Alcohol extraction typically uses ethanol (drinking alcohol) at concentrations of 60–95%. The mushroom material is soaked in alcohol for days to weeks, after which the liquid is filtered and concentrated.

The Reishi example

Reishi is the classic case. Its two main compound classes — polysaccharides and triterpenes — require different extraction methods. A hot water extract of Reishi will contain polysaccharides but almost no triterpenes. An alcohol extract will contain triterpenes but lose most polysaccharides. To get both, you need dual extraction.

Dual Extraction: The Best of Both?

Dual extraction combines both methods. The mushroom material is first hot-water extracted to pull out water-soluble compounds, then alcohol-extracted to pull out lipophilic compounds. The two extracts are then combined.

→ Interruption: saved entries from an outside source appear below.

/-- Room for one more line in an L1 of 1,536 KiB, which is 12,288 lines: with every line in use the first listed gives way (R1). (DESIGN
CHOICE, log 5) -/
def l1Room (core : Nat) (s : State) : State :=
  if l1Lines s core < 12288 then s
  else match s.mem.l1.find? (fun e => e.1 / 2 ^ 45 == core), s.mem.compCopies.find? (fun e => e.1 / 2 ^ 45 == core) with
    | some e, _ => { s with mem := { s.mem with l1 := tabDel s.mem.l1 e.1 } }
    | none, some e => { s with mem := { s.mem with compCopies := tabDel s.mem.compCopies e.1 } }
    | none, none => s

/-- What a write to a range leaves of an L1 line: the sectors, or the whole coherence unit, that it touches go (R209, R210). -/
def l1Cut (pa n line : Nat) (l : L1Line) : Option L1Line :=
  if l.unit_ = 32 then
    let kept := (List.range 4).filter (fun k => bit l.sectors.toNat k && !decide (128 * line + 32 * k < pa + n ∧ pa < 128 * line + 32 * k + 32))
    let left := BitVec.ofNat 4 ((kept.map (2 ^ ·)).sum)
    if kept.isEmpty then none else some { l with sectors := left, owned := l.owned &&& left }
  else
    let size := Nat.max 128 l.unit_
    let base := 128 * line / size * size
    if base < pa + n ∧ pa < base + size then none else some l

/-- The L1s of some cores lose the coherence units that a write touches (R210). -/
def l1Invalidate (cores : Nat → Bool) (pa n : Nat) (s : State) : State :=
  { s with mem := { s.mem with l1 := s.mem.l1.filterMap (fun e =>
      if cores (e.1 / 2 ^ 45) then (l1Cut pa n (e.1 % 2 ^ 45) e.2).map (fun l => (e.1, l)) else some e) } }

/-- What a recall of a sector leaves of an L1's ownership: of a unit of one sector the others stay owned (R209). -/
def l1Share (pa line : Nat) (l : L1Line) : L1Line :=
  match l1Cut (pa / 32 * 32) 32 line l with
  | some k => { l with owned := l.owned &&& k.owned }
  | none => { l with owned := 0 }

/-- The directory recalls what another L1 of the die owns of a coherence unit: what it holds goes to the L2 and the unit is shared
(R208 to R210). -/
def l1Recall (core pa : Nat) (s : State) : State :=
  { s with mem := { s.mem with l1 := s.mem.l1.map (fun e =>
      let c := e.1 / 2 ^ 45
      if c != core && dieOf c == dieOf core then (e.1, l1Share pa (e.1 % 2 ^ 45) e.2) else e) } }

/-- A core's L1 takes a read copy of some sectors of the line of an address (R208). -/
def l1Take (core pa pte : Nat) (sectors : BitVec 4) (s : State) : State :=
  let s := l1Recall core pa s
  let k := core * 2 ^ 45 + pa / 128
  let s := if (tabFind s.mem.l1 k).isSome then s else l1Room core s
  let grain := if bits pte 8 7 = 1 then 32 else if bits pte 8 7 = 2 then 512 else 128
  let l := (tabFind s.mem.l1 k).getD { sectors := 0, unit_ := grain, owned := 0 }
  { s with mem := { s.mem with l1 := tabPut s.mem.l1 k { l with sectors := l.sectors ||| sectors } } }

/-- A core's L1 takes a read copy of the 32-byte sector of an address (R208). -/
def l1Fill (core pa pte : Nat) (s : State) : State := l1Take core pa pte (1#4 <<< (pa % 128 / 32)) s

/-- The entries that a core's L1 owns once it owns the coherence unit of an address: of a unit of one sector that sector, of one line its
four, and of four lines each line, those without data too (R209). -/
def l1Owned (core pa : Nat) (t : Tab L1Line) : Tab L1Line :=
  match tabFind t (core * 2 ^ 45 + pa / 128) with
  | none => t
  | some l =>
    if l.unit_ = 32 then tabPut t (core * 2 ^ 45 + pa / 128) { l with owned := l.owned ||| (1#4 <<< (pa % 128 / 32)) }
    else
      let n := Nat.max 1 (l.unit_ / 128)
      (List.range n).foldl (fun t i =>
        let k := core * 2 ^ 45 + pa / 128 / n * n + i
        tabPut t k { sectors := ((tabFind t k).map (·.sectors)).getD 0, unit_ := l.unit_, owned := 15 }) t

/-- A core's L1 obtains ownership of a local line's coherence unit (R208, R209); a line of another die stays a read copy. -/
def l1Own (core pa pte : Nat) (s : State) : State :=
  if homeDie pa ≠ dieOf core then s
  else
    let s := l1Fill core pa pte (l1Invalidate (fun c => c != core && dieOf c == dieOf core) (pa / 32 * 32) 32 s)
    { s with mem := { s.mem with l1 := l1Owned core pa s.mem.l1 } }

/-- An access of a core to a frame counts for the placer, which looks back one millisecond (R147). -/
def countUse (core pa : Nat) (s : State) : State :=
  if 2 ^ 51 ≤ pa then s
  else
    let k := dieOf core * 2 ^ 40 + pa / 2 ^ 21
    let l := ((tabFind s.mem.uses k).getD []).filter (fun t => decide (s.cycles < t + 700000))
    { s with mem := { s.mem with uses := tabPut s.mem.uses k (s.cycles :: l) } }

/-- The accesses that a die has made to a frame in the last millisecond (R147). -/
def usesOf (s : State) (die frame : Nat) : Nat :=
  (((tabFind s.mem.uses (die * 2 ^ 40 + frame / 2 ^ 21)).getD []).filter (fun t => decide (s.cycles < t + 700000))).length

/-- Applies a byte write over consecutive addresses. -/
def writeRun (w : Nat → Byte → State → State) : Nat → List Byte → State → State
  | _, [], s => s
  | pa, b :: t, s => writeRun w (pa + 1) t (w pa b s)

/-- System and device agents' writes: at the home, or at the companion (R40, R91); one that the companion does not answer for changes nothing
(R31). (DESIGN CHOICE, log 51) -/
def writeSys (pa : Nat) (data : List Byte) (s : State) : State :=
  if !reachable s pa then s
  else healWords pa data.length
    (if 2 ^ 51 ≤ pa then writeRun writeCompByte pa data s
     else l1Invalidate (fun c => dieOf c == homeDie pa) pa data.length (writeRun writeHomeByte pa data s))

/-- The 32-byte words of a line that these bytes, given by their offsets, cover whole are healed (R29 (c)). -/
def healCovered (line : Nat) (covered : Nat → Bool) (s : State) : State :=
  ([0, 1, 2, 3].filter (fun w => (List.range 32).all (fun i => covered (32 * w + i)))).foldl
    (fun s w => healWords (128 * line + 32 * w) 32 s) s

/-- The remote store buffer entry of a line takes its place at the home, and the die keeps no older copy of the line
(R211 (b), R221, R225). (DESIGN CHOICE, log 5) -/
def rsbDrain (die line : Nat) (s : State) : State :=
  let k := die * 2 ^ 52 + 128 * line
  let es := s.mem.rsb.filter (fun e => decide (k ≤ e.1 ∧ e.1 < k + 128))
  if es.isEmpty then s
  else
    healCovered line (fun i => es.any (fun e => e.1 == k + i))
      (es.foldl (fun s e => writeHomeByte (e.1 % 2 ^ 52) e.2 s)
        (l1Invalidate (fun c => dieOf c == die || dieOf c == homeDie (128 * line)) (128 * line) 128
          { s with mem := { s.mem with rsb := tabClear s.mem.rsb k 128, copies := tabDel s.mem.copies (die * 2 ^ 45 + line) } }))

/-- The lines that a die's remote store buffer holds. -/
def rsbLines (s : State) (die : Nat) : List Nat :=
  ((s.mem.rsb.filter (fun e => e.1 / 2 ^ 52 == die)).map (fun e => e.1 % 2 ^ 52 / 128)).eraseDups

/-- Everything that the remote store buffers of these dies hold takes its place (R220, R231). -/
def drainDies (dies : List Nat) (s : State) : State :=
  dies.foldl (fun s d => (rsbLines s d).foldl (fun s l => rsbDrain d l s) s) s

/-- Is this entry of the L1s a copy of a remote-homed line on one of these dies? -/
def l1Remote (dies : List Nat) (k : Nat) : Bool := dies.contains (dieOf (k / 2 ^ 45)) && homeDie (128 * (k % 2 ^ 45)) != dieOf (k / 2 ^ 45)

/-- These dies drop their clean copies of remote-homed lines, and their cores those of companion lines (R220, R231). -/
def dropDies (dies : List Nat) (s : State) : State :=
  { s with mem := { s.mem with l1 := s.mem.l1.filter (fun e => !l1Remote dies e.1),
                               copies := s.mem.copies.filter (fun e => !dies.contains (e.1 / 2 ^ 45)),
                               compCopies := s.mem.compCopies.filter (fun e => !dies.contains (dieOf (e.1 / 2 ^ 45))) } }

/-- A dirty line of the home die's caches reaches home memory (R233). -/
def writeBack (line : Nat) (s : State) : State :=
  let es := s.mem.dirty.filter (fun e => decide (e.1 / 128 = line))
  { s with mem := { s.mem with dirty := tabClear s.mem.dirty (128 * line) 128,
                               home := es.foldl (fun m e => tabSet 0 m e.1 e.2) s.mem.home } }

/-- Does the L2 of a die hold a remote-homed line as stores that it has buffered, or as a transaction's shadow line (R211 (b), (c))? -/
def heldOtherwise (s : State) (die line : Nat) : Bool :=
  s.mem.rsb.any (fun e => decide (e.1 / 128 = die * 2 ^ 45 + line)) || s.skim.lines.any (fun l => l.line == line && l.place == .l2 die)

/-- The lines that the L2 of a die holds: clean copies, dirty lines of its own memory, lines in its remote store buffer, shadow lines. -/
def l2Lines (s : State) (die : Nat) : Nat :=
  (s.mem.copies.filter (fun e => e.1 / 2 ^ 45 == die)).length +
  (((s.mem.dirty.map (·.1)).filter (fun a => homeDie a == die)).map (· / 128)).eraseDups.length +
  (((s.mem.rsb.map (·.1)).filter (fun a => a / 2 ^ 52 == die)).map (· / 128)).eraseDups.length +
  (s.skim.lines.filter (fun l => l.place == .l2 die)).length

/-- Room for one more line in an L2 of 128 MiB, which is 1,048,576 lines: with every line in use the die's first clean copy gives way, or
its first dirty line is written back, or the first line of its remote store buffer goes to its home (R1, R211). (DESIGN CHOICE, log 5) -/
def l2Room (die : Nat) (s : State) : State :=
  if l2Lines s die < 1048576 then s
  else match s.mem.copies.find? (fun e => e.1 / 2 ^ 45 == die), s.mem.dirty.find? (fun e => homeDie e.1 == die),
      s.mem.rsb.find? (fun e => e.1 / 2 ^ 52 == die) with
    | some e, _, _ => { s with mem := { s.mem with copies := tabDel s.mem.copies e.1 } }
    | none, some e, _ => writeBack (e.1 / 128) s
    | none, none, some e => rsbDrain die (e.1 % 2 ^ 52 / 128) s
    | none, none, none => s

/-- An unshadowed store by a core in .G: home die's caches, or the die's remote store buffer (R375); the other L1s of the die lose
their copies (R208, R210). -/
def writeCore (core pa : Nat) (data : List Byte) (s : State) : State :=
  let s := l1Invalidate (fun c => c != core && dieOf c == dieOf core) pa data.length s
  let s := if 2 ^ 51 ≤ pa then s else l2Room (dieOf core) s
  if 2 ^ 51 ≤ pa then healWords pa data.length (writeRun writeCompByte pa data s)
  else if homeDie pa = dieOf core then healWords pa data.length (writeRun writeL2Byte pa data s)
  else writeRun (writeRsbByte (dieOf core)) pa data s

/-- A die's clean copy of a line that it has read from a remote home and holds in no other form (R211 (a)). (DESIGN CHOICE, log 5) -/
def keepCopy (die pa : Nat) (s : State) : State :=
  if homeDie pa = die || heldOtherwise s die (pa / 128) then s
  else match tabFind s.mem.copies (die * 2 ^ 45 + pa / 128) with
    | some _ => s
    | none =>
      let s := l2Room die s
      let l := (List.range 128).map (fun i => homeByte s (pa / 128 * 128 + i))
      { s with mem := { s.mem with copies := tabPut s.mem.copies (die * 2 ^ 45 + pa / 128) l } }

/-- The key under which an uncorrectable error in a core's copy of a companion word stands beside those of device memory. (DEDUCED, log 23) -/
def badCopyKey (core pa : Nat) : Nat := (core + 1) * 2 ^ 60 + pa / 32

/-- The uncorrectable error of a core's copy of the companion line of an address (R29 (c)). (DEDUCED, log 23) -/
def badCopy (s : State) (core pa : Nat) : Option (Nat × Nat × Nat) :=
  (s.mem.bad.find? (fun e => decide (e.1 / 4 = badCopyKey core pa / 4))).map (fun e => (e.1 % 2 ^ 60, e.2))

/-- A core's clean copy of a companion line (R213). (DESIGN CHOICE, log 5) -/
def keepCompCopy (core pa : Nat) (s : State) : State :=
  match tabFind s.mem.compCopies (core * 2 ^ 45 + pa / 128) with
  | some _ => s
  | none =>
    let s := l1Room core s
    let l := (List.range 128).map (fun i => tabGet 0 s.mem.comp (pa / 128 * 128 + i))
    { s with mem := { s.mem with bad := s.mem.bad.filter (fun e => e.1 / 4 != badCopyKey core pa / 4), compCopies := tabPut s.mem.compCopies (core * 2 ^ 45 + pa / 128) l } }

/-- A line takes the form of a shadow line in a die's L2: what the die has buffered of it goes to the home and its clean copy goes
(R211 (c)). (DESIGN CHOICE, log 5) -/
def shadowForm (die line : Nat) (s : State) : State :=
  let s := rsbDrain die line s
  { s with mem := { s.mem with copies := tabDel s.mem.copies (die * 2 ^ 45 + line) } }

/-- Every die drops its clean copies of a line (R111, R121). (DESIGN CHOICE, log 5) -/
def dropCopies (line : Nat) (s : State) : State :=
  { s with mem := { s.mem with copies := s.mem.copies.filter (fun e => e.1 % 2 ^ 45 != line),
                               l1 := s.mem.l1.filter (fun e => e.1 % 2 ^ 45 != line) } }

/-! ## Translation (R67 to R75) -/

def pteV (p : Nat) : Bool := bit p 0
def pteL (p : Nat) : Bool := bit p 1
def pteW (p : Nat) : Bool := bit p 2
def pteX (p : Nat) : Bool := bit p 3
def pteOpen (p : Nat) : Bool := bit p 4
def pteSync (p : Nat) : Bool := bit p 5
def ptePin (p : Nat) : Bool := bit p 6
def pteGrain (p : Nat) : Nat := bits p 8 7
def pteSize (p : Nat) : Nat := bits p 10 9
def pteSys (p : Nat) : Bool := bit p 11
def pteFrame (p : Nat) : Nat := bits p 51 12 * 4096

/-- Bytes of a leaf's page, by level and SIZE; 0 for a reserved SIZE (R70, R71). -/
def pageBytes (level size : Nat) : Nat :=
  if level = 3 then (if size = 0 then 0x40000000 else 0)
  else if level = 4 then (if size = 0 then 0x200000 else if size = 1 then 0x2000000 else 0)
  else (if size = 0 then 0x1000 else if size = 1 then 0x4000 else if size = 2 then 0x10000 else 0)
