/-- Hands a message to the Ethernet ports; `op` names the operation that its acknowledgement answers (R396). -/
def transmit (op sp conn : Nat) (tag : Word32) (data : List Byte) (s : State) : State :=
  { s with outputs := s.outputs ++ [.ethSend op sp conn tag data] }

/-- Performs one deferred record (R121 step 6). -/
def doDeferred (d : Deferred) (s : State) : State :=
  match d.send with
  | some (conn, tag, data) => transmit (deferredOp + s.nextId) d.space conn tag data { s with nextId := s.nextId + 1 }
  | none => d.lines.foldl (fun s l => discardLine l s) s

/-! ## Tags and entries -/

/-- Removes a tag from every Skim entry and group reader set; empty ones go (R125, R136). -/
def unlistTag (vt : Nat) (s : State) : State :=
  let strip (e : SkimEntry) : SkimEntry :=
    { e with writers := e.writers.filter (· != vt), readers := e.readers.filter (· != vt) }
  let es := (s.skim.entries.map strip).filter (fun e => !(e.writers.isEmpty && e.readers.isEmpty))
  let gs := (s.skim.groups.map (fun g => (g.1, g.2.filter (· != vt)))).filter (fun g =>
      es.any (fun e => e.overflow && e.unit_ / 4096 == g.1))
  { s with skim := { s.skim with entries := es, groups := gs } }

/-- Returns a tag to FREE; the team that it was assigned to holds it no more (R108, R109, R127). -/
def freeTag (vt : Nat) (s : State) : State :=
  { s with skim := { s.skim with tags := tabDel s.skim.tags vt },
           teams := modWhere (fun t => t.vt == some vt) (fun t => { t with vt := none }) s.teams }

/-- A DRAINING tag whose last line has gone returns to FREE (R109). -/
def reapTag (vt : Nat) (s : State) : State :=
  match tag? s vt with
  | some g =>
    if g.st == .draining && !s.skim.releasing.contains vt && s.skim.lines.all (fun l => l.vt != vt) then freeTag vt s else s
  | none => s

/-- Removes a launch that holds nothing any more, with its teams. -/
def forgetLaunch (id : Nat) (s : State) : State :=
  { s with launches := s.launches.filter (·.id != id), teams := s.teams.filter (·.launch != id),
           skim := { s.skim with words := s.skim.words.filter (· != id) } }

/-- The offset of the scratchpad word of a team on which an access is parked. -/
def parkedWordOf (key : Nat) (st : AccSt) : Option Nat :=
  match st with
  | .parked 0 addr _ => if addr / 2 ^ 20 = key then some (addr % 2 ^ 20) else none
  | _ => none

/-- A team retires once its threads have retired, its accesses have ended and its children have committed or aborted;
it returns its slots, scratchpad and stacks, and readers parked on its scratchpad lose their peer, ADDR being the `.P`
address of the word (R141, R202 (c), R406). -/
def retireTeam (key : Nat) (s : State) : State :=
  match team? s key with
  | none => s
  | some m =>
    let mine (t : Nat) : Bool := match thread? s t with | some th => th.team == key | none => false
    if m.retired || s.threads.any (fun e => e.2.team == key && e.2.st != .retired) || s.accesses.any (fun a => mine a.f.thread) ||
       s.launches.any (fun c => c.parentTeam == key && c.parent.isSome) then s
    else
      let s := clearTeam m (freeStacks m s)
      let s := modLaunch m.launch (fun l => { l with retired := l.retired + 1 }) (modTeam key (fun m => { m with retired := true }) s)
      match s.accesses.find? (fun a => parkedWordOf key a.st |>.isSome) with
      | some a => trap a.f 0x07 (m.num * 2 ^ 20 + (parkedWordOf key a.st).getD 0) s
      | none => s

/-- A child's end reaches its parent's team, where LWAIT reads it (R401). -/
def endChild (l : Launch) (status : Nat) (s : State) : State :=
  match l.parent with
  | none => s
  | some _ => retireTeam l.parentTeam
      (forgetLaunch l.id (modTeam l.parentTeam (fun t => { t with status := tabPut t.status l.number status }) s))

/-! ## Requests (R119, R120) -/

/-- Every condition of R119 for the threads of the given teams. -/
def quiet (s : State) (l : Launch) (ts : List Team) : Bool :=
  ts.all (fun t => t.retired) &&
  s.launches.all (fun c => !(c.parent == some l.id && ts.any (fun t => t.key == c.parentTeam))) &&
  s.accesses.all (fun a => !(a.f.launch == l.id && ts.any (fun t =>
    match thread? s a.f.thread with | some th => th.team == t.key | none => false)))

/-- The network cycle at hand (R6). -/
def netCycle (s : State) : Nat := 2 * s.cycles + (if s.half then 1 else 0)

/-- Queues a tag's commit request; requests that arrive in one network cycle stand in ascending order of their tags (R109, R120). -/
def queueTag (vt : Nat) (s : State) : State :=
  let ahead (v : Nat) : Bool := tabGet 0 s.skim.reqAt v < netCycle s || v < vt
  modTag vt (fun g => { g with st := .queued })
    { s with skim := { s.skim with
        requests := s.skim.requests.takeWhile ahead ++ vt :: s.skim.requests.dropWhile ahead
        reqAt := tabPut s.skim.reqAt vt (netCycle s) } }

/-- COMMIT_REQUEST: a launch, or one team under GRAN = TEAM, sends its request once all of R119 holds. A launch
being saved, held or restored sends none (R152). -/
def evCommitRequest (id : Nat) (team : Option Nat) (s : State) : State :=
  match launch? s id with
  | none => s
  | some l =>
    if l.phase != .running then s
    else match team, l.vt with
      | none, some vt =>
        let ts := s.teams.filter (·.launch == id)
        if l.nextTeam == lrTeams l.raw && quiet s l ts && (match tag? s vt with | some g => g.st == .active | none => false)
        then queueTag vt s else s
      | some key, none =>
        match team? s key with
        | some t =>
          (match t.vt with
           | some vt =>
             if t.launch == id && quiet s l [t] && (match tag? s vt with | some g => g.st == .active | none => false)
             then queueTag vt s else s
           | none => s)
        | none => s
      | _, _ => s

In theory, this produces the most comprehensive extract — capturing both polysaccharides and triterpenes. In practice, quality varies enormously depending on:

  • The ratio of mushroom to solvent
  • Temperature and duration of each extraction
  • Alcohol concentration used
  • How the two extracts are combined and concentrated
  • Whether the final product is standardized to specific compound levels

A "dual extract" label without standardized compound percentages tells you very little about what's actually in the product.

Which Method for Which Mushroom?

Mushroom Key Compounds Recommended Extraction
Reishi (Ganoderma) Polysaccharides + Triterpenes Dual (hot water + alcohol)
Lion's Mane (Hericium) Polysaccharides + Hericenones/Erinacines Hot water (for beta-glucans); alcohol for hericenones
Cordyceps Polysaccharides + Cordycepin Hot water (cordycepin is water-soluble)
Turkey Tail (Trametes) Beta-glucans (PSK/PSP) Hot water
Chaga (Inonotus) Polysaccharides + Melanins + Betulin Hot water (traditional); dual for betulin

Mycelium vs. Fruiting Body: It Affects Extraction Too

As we discussed in the Cordyceps species comparison, different parts of the mushroom contain different compounds. Lion's Mane hericenones are in the fruiting body; erinacines are in the mycelium. This means the extraction method must match the part being used — and the compound being targeted.

Many commercial supplements use mycelium grown on grain (often called "mycelial biomass"). These products may contain significant amounts of residual grain substrate, diluting the actual mushroom content. Look for supplements that specify "fruiting body" and provide beta-glucan testing. For more on this, see our supplement label guide.

The Bottom Line

Extraction is not a marketing gimmick — it is a fundamental determinant of what compounds you receive. A raw mushroom powder and a hot water extract of the same mushroom are essentially different products with different compound profiles. When evaluating a mushroom supplement, understanding extraction method is as important as understanding species.

But extraction alone doesn't guarantee quality. Standardization (testing for specific compound percentages), source quality, and honest labeling all matter. The best products are transparent about all of these factors.

Disclaimer: This article is educational only. CordyDd.com does not sell supplements or endorse specific products or extraction methods.